§ Prompt: Look below for the lines from the one with "message makes. -/" to the one with "def State.listPoison (s", and copy exactly those lines, both ends included.

══ Excerpted data ══

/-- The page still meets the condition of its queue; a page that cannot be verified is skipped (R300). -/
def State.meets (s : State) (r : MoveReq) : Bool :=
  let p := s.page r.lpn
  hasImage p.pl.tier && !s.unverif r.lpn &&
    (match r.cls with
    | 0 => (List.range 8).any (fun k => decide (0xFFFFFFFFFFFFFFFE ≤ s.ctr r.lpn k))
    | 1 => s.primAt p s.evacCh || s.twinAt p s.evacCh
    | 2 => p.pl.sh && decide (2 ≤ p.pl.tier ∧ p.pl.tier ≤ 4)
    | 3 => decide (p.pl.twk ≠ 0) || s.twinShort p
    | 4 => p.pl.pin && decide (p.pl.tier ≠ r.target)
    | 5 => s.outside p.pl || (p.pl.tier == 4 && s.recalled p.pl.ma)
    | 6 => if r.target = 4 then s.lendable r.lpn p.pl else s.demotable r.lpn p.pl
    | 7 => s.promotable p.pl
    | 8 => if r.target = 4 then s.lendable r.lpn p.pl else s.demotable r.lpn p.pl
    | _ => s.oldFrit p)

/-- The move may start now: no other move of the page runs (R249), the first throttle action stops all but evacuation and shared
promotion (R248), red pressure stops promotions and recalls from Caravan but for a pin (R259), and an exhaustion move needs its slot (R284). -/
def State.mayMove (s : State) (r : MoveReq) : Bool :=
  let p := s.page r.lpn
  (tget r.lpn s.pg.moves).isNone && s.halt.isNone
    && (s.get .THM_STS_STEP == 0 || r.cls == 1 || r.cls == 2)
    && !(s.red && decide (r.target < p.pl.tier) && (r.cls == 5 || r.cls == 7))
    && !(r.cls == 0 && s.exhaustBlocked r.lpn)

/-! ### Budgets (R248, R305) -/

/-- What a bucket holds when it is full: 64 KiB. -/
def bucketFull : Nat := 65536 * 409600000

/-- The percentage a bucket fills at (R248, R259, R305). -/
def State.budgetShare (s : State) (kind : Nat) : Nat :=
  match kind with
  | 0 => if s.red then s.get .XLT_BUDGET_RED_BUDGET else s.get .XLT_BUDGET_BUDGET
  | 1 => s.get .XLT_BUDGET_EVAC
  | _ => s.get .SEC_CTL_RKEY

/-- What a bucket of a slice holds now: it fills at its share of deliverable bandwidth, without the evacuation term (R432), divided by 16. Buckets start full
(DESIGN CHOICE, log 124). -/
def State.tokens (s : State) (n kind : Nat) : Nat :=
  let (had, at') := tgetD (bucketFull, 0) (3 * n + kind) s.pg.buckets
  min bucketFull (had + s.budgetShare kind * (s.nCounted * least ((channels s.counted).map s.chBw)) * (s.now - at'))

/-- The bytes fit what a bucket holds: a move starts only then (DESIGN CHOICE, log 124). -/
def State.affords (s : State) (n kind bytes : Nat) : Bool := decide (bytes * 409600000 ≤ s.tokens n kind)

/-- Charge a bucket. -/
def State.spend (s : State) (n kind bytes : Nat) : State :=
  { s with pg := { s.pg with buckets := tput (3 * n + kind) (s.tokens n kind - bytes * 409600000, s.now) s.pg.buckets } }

═══
══ Excerpted data ══

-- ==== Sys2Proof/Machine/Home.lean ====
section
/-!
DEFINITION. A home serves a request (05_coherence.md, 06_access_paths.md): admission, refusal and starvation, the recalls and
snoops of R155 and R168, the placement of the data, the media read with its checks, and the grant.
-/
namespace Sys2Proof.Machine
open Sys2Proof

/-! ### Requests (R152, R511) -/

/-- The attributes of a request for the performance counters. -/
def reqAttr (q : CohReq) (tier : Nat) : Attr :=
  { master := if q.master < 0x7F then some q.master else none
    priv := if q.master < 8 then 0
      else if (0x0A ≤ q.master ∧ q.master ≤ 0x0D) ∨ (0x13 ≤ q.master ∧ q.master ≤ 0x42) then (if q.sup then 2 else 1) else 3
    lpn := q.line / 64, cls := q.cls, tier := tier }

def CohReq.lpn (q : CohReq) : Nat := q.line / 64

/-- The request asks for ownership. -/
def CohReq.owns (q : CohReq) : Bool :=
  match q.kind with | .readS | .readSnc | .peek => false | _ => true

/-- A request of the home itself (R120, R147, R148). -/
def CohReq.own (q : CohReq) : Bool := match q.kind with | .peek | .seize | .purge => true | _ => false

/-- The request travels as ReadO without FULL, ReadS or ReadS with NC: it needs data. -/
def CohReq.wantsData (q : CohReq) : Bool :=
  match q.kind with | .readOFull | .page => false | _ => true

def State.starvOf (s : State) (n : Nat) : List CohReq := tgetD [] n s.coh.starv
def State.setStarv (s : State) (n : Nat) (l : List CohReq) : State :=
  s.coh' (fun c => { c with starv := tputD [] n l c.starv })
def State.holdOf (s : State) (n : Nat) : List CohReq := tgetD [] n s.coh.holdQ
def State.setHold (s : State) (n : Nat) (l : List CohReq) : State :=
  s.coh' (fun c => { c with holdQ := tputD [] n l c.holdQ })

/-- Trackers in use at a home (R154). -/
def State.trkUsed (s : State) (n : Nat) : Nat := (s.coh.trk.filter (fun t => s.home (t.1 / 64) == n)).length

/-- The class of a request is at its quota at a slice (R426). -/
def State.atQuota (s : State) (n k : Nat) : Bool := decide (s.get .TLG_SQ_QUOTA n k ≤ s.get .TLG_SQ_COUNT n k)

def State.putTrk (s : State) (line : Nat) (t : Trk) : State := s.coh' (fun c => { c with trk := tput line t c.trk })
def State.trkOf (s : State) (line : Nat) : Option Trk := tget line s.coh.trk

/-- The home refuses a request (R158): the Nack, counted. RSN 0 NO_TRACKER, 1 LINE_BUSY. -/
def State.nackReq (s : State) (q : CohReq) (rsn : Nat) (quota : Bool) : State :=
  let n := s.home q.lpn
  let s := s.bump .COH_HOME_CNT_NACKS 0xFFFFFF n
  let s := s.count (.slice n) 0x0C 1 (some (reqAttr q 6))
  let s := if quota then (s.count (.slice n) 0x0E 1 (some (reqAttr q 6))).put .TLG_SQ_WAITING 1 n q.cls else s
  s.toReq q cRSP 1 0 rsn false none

═══
══ Excerpted data ══

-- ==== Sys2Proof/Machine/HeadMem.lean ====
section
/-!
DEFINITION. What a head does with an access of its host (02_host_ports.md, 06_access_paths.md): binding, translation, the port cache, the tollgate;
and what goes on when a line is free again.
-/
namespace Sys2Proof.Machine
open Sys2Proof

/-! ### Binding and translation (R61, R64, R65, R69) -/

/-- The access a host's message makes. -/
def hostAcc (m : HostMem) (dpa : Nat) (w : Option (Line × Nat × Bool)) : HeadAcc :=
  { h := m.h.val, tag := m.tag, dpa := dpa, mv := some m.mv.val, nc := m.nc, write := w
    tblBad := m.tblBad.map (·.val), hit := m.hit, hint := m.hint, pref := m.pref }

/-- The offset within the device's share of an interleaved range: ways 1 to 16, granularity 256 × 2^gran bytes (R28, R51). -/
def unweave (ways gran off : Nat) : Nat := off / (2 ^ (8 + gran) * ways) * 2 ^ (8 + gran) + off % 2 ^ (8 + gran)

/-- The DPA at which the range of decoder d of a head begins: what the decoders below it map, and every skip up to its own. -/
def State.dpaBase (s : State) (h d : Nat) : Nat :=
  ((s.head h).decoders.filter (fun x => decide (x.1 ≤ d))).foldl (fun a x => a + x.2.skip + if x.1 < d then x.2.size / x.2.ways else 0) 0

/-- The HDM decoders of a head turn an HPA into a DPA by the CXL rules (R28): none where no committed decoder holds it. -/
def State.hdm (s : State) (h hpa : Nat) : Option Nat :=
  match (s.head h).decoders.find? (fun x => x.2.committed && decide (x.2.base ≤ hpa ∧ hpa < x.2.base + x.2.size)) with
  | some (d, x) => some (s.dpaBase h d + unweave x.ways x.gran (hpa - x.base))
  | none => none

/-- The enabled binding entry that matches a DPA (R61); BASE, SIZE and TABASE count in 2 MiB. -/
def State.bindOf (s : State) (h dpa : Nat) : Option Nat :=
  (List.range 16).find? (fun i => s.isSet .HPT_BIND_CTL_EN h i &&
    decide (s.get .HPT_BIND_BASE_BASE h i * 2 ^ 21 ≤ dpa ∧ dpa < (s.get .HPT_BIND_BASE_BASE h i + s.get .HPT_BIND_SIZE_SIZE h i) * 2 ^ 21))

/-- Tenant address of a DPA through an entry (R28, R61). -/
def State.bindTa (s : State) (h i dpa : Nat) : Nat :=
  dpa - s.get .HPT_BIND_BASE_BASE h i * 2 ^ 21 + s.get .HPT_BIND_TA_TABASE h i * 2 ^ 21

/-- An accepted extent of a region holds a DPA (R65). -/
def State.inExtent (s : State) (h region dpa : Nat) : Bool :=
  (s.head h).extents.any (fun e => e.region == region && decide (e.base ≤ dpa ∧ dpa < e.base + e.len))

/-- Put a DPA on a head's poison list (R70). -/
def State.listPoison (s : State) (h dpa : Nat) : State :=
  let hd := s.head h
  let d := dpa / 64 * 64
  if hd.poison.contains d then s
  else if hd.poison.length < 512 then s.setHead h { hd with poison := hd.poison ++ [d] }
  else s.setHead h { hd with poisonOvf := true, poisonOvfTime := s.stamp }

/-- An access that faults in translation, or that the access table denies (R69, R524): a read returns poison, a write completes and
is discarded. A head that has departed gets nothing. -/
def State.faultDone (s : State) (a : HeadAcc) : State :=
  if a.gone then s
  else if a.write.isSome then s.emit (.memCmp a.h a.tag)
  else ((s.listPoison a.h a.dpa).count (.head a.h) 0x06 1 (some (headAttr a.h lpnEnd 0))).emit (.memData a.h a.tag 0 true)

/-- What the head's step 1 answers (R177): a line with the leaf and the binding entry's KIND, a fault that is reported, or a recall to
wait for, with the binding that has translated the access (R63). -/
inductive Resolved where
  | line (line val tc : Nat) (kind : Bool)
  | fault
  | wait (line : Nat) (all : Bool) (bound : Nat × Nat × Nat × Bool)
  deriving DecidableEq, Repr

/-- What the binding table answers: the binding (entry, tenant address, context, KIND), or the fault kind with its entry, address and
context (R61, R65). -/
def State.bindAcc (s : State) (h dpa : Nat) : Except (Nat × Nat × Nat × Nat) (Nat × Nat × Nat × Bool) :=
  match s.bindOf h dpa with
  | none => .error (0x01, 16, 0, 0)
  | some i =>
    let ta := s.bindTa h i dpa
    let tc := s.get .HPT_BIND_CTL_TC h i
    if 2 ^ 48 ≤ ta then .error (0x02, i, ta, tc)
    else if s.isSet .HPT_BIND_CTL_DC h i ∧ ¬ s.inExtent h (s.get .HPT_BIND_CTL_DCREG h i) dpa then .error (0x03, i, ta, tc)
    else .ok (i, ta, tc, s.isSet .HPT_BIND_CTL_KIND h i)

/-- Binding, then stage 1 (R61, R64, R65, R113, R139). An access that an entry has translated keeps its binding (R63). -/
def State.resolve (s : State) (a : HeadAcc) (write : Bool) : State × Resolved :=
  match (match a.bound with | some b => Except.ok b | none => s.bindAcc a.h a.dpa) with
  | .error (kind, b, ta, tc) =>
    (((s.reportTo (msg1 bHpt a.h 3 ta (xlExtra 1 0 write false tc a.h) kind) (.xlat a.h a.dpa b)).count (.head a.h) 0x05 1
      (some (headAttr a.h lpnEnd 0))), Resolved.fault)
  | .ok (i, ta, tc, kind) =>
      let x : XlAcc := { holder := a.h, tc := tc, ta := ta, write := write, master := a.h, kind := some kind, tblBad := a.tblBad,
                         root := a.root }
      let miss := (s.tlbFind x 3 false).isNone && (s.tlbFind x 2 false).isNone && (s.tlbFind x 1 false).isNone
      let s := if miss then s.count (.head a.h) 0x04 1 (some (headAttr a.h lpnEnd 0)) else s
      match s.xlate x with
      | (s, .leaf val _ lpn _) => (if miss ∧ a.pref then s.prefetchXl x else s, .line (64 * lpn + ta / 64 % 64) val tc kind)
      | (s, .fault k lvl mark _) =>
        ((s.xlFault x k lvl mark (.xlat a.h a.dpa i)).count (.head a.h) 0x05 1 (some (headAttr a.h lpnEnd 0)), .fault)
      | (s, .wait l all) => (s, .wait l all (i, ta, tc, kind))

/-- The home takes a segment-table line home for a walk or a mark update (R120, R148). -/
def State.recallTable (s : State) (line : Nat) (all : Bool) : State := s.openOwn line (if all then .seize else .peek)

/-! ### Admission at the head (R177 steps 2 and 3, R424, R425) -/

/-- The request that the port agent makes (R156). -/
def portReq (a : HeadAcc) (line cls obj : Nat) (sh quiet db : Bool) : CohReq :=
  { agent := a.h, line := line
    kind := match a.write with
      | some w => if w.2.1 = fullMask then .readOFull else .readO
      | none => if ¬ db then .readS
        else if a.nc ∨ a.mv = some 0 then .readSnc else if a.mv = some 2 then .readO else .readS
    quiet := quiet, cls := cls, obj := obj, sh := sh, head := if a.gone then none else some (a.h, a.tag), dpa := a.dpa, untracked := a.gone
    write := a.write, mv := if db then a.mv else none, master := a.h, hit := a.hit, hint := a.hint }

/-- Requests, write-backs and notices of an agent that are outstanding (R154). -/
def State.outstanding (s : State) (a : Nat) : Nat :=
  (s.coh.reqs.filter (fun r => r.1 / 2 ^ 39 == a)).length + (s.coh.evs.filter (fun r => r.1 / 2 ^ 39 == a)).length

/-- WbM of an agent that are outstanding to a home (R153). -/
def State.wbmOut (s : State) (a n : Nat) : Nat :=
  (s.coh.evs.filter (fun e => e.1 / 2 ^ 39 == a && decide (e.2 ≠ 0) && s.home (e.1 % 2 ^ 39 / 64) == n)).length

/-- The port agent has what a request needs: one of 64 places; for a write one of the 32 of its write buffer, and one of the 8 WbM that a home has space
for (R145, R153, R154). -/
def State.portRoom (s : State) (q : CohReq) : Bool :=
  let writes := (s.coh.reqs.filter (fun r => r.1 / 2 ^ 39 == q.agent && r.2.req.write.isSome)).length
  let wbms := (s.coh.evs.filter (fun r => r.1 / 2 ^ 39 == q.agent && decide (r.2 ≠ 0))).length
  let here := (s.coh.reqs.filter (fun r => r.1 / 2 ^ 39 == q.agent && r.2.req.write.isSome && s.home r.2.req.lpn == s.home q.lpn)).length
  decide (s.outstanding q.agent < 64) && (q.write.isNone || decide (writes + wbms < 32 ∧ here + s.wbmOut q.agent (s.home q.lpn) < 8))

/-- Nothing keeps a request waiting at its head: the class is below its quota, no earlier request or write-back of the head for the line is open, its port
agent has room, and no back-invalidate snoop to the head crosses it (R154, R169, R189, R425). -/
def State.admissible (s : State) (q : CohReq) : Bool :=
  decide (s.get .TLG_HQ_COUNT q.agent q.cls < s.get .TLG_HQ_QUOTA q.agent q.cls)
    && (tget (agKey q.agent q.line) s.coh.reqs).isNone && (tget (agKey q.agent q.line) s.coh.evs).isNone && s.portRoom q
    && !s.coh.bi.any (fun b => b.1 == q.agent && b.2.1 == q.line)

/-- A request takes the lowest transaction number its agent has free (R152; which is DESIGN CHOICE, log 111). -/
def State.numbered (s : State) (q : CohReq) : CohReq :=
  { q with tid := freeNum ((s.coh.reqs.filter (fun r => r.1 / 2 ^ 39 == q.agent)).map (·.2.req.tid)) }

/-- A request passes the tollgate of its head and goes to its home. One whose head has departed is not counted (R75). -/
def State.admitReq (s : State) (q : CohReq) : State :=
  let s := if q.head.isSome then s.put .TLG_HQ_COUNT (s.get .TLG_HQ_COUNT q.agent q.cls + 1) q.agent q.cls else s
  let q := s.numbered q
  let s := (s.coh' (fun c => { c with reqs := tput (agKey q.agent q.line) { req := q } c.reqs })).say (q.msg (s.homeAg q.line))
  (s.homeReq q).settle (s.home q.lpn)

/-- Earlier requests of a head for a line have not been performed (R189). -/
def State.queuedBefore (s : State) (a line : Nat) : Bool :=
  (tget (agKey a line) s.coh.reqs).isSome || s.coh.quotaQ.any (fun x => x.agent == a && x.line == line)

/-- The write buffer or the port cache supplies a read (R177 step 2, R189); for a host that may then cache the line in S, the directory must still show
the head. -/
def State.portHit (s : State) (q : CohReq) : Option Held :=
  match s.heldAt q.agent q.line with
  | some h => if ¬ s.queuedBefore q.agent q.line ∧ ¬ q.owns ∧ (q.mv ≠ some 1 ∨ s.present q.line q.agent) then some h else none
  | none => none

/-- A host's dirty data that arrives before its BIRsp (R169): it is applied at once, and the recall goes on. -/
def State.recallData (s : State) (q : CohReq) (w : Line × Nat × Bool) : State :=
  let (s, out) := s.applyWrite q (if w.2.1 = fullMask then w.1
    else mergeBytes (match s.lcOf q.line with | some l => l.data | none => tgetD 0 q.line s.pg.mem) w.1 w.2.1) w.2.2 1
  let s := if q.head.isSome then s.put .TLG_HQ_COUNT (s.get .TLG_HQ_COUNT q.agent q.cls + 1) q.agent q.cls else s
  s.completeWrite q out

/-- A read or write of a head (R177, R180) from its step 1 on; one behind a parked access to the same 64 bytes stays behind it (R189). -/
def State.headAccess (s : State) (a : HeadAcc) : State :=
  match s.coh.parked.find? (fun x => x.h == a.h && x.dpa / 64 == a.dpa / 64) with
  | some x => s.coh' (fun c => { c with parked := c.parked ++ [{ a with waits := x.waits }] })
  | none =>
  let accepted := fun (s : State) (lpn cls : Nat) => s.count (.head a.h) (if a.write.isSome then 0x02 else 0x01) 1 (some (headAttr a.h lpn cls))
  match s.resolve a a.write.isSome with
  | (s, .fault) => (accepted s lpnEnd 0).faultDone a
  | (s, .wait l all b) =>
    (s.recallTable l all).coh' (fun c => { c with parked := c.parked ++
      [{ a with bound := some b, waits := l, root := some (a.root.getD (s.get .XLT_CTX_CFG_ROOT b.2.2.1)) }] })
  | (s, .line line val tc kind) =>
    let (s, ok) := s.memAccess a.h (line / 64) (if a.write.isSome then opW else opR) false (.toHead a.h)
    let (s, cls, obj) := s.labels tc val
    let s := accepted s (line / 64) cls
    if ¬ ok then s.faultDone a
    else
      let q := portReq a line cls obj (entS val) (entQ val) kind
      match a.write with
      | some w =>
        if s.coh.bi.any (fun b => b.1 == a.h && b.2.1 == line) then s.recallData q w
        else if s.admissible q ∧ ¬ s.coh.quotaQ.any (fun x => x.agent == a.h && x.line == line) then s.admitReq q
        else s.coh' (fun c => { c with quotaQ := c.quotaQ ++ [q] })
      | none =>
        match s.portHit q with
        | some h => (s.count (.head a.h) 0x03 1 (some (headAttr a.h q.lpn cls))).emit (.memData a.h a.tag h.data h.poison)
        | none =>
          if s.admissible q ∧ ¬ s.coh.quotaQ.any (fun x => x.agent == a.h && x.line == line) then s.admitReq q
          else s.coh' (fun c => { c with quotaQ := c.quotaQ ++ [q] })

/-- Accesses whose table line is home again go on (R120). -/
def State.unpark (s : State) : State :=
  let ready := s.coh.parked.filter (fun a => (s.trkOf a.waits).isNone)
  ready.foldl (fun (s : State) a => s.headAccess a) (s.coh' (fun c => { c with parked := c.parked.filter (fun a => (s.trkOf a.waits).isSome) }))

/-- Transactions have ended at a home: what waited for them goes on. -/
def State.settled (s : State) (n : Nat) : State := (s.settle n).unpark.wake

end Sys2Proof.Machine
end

═══

§ Exercise solution:
/-- The access a host's message makes. -/
def hostAcc (m : HostMem) (dpa : Nat) (w : Option (Line × Nat × Bool)) : HeadAcc :=
  { h := m.h.val, tag := m.tag, dpa := dpa, mv := some m.mv.val, nc := m.nc, write := w
    tblBad := m.tblBad.map (·.val), hit := m.hit, hint := m.hint, pref := m.pref }

/-- The offset within the device's share of an interleaved range: ways 1 to 16, granularity 256 × 2^gran bytes (R28, R51). -/
def unweave (ways gran off : Nat) : Nat := off / (2 ^ (8 + gran) * ways) * 2 ^ (8 + gran) + off % 2 ^ (8 + gran)

/-- The DPA at which the range of decoder d of a head begins: what the decoders below it map, and every skip up to its own. -/
def State.dpaBase (s : State) (h d : Nat) : Nat :=
  ((s.head h).decoders.filter (fun x => decide (x.1 ≤ d))).foldl (fun a x => a + x.2.skip + if x.1 < d then x.2.size / x.2.ways else 0) 0

/-- The HDM decoders of a head turn an HPA into a DPA by the CXL rules (R28): none where no committed decoder holds it. -/
def State.hdm (s : State) (h hpa : Nat) : Option Nat :=
  match (s.head h).decoders.find? (fun x => x.2.committed && decide (x.2.base ≤ hpa ∧ hpa < x.2.base + x.2.size)) with
  | some (d, x) => some (s.dpaBase h d + unweave x.ways x.gran (hpa - x.base))
  | none => none

/-- The enabled binding entry that matches a DPA (R61); BASE, SIZE and TABASE count in 2 MiB. -/
def State.bindOf (s : State) (h dpa : Nat) : Option Nat :=
  (List.range 16).find? (fun i => s.isSet .HPT_BIND_CTL_EN h i &&
    decide (s.get .HPT_BIND_BASE_BASE h i * 2 ^ 21 ≤ dpa ∧ dpa < (s.get .HPT_BIND_BASE_BASE h i + s.get .HPT_BIND_SIZE_SIZE h i) * 2 ^ 21))

/-- Tenant address of a DPA through an entry (R28, R61). -/
def State.bindTa (s : State) (h i dpa : Nat) : Nat :=
  dpa - s.get .HPT_BIND_BASE_BASE h i * 2 ^ 21 + s.get .HPT_BIND_TA_TABASE h i * 2 ^ 21

/-- An accepted extent of a region holds a DPA (R65). -/
def State.inExtent (s : State) (h region dpa : Nat) : Bool :=
  (s.head h).extents.any (fun e => e.region == region && decide (e.base ≤ dpa ∧ dpa < e.base + e.len))

/-- Put a DPA on a head's poison list (R70). -/
def State.listPoison (s : State) (h dpa : Nat) : State :=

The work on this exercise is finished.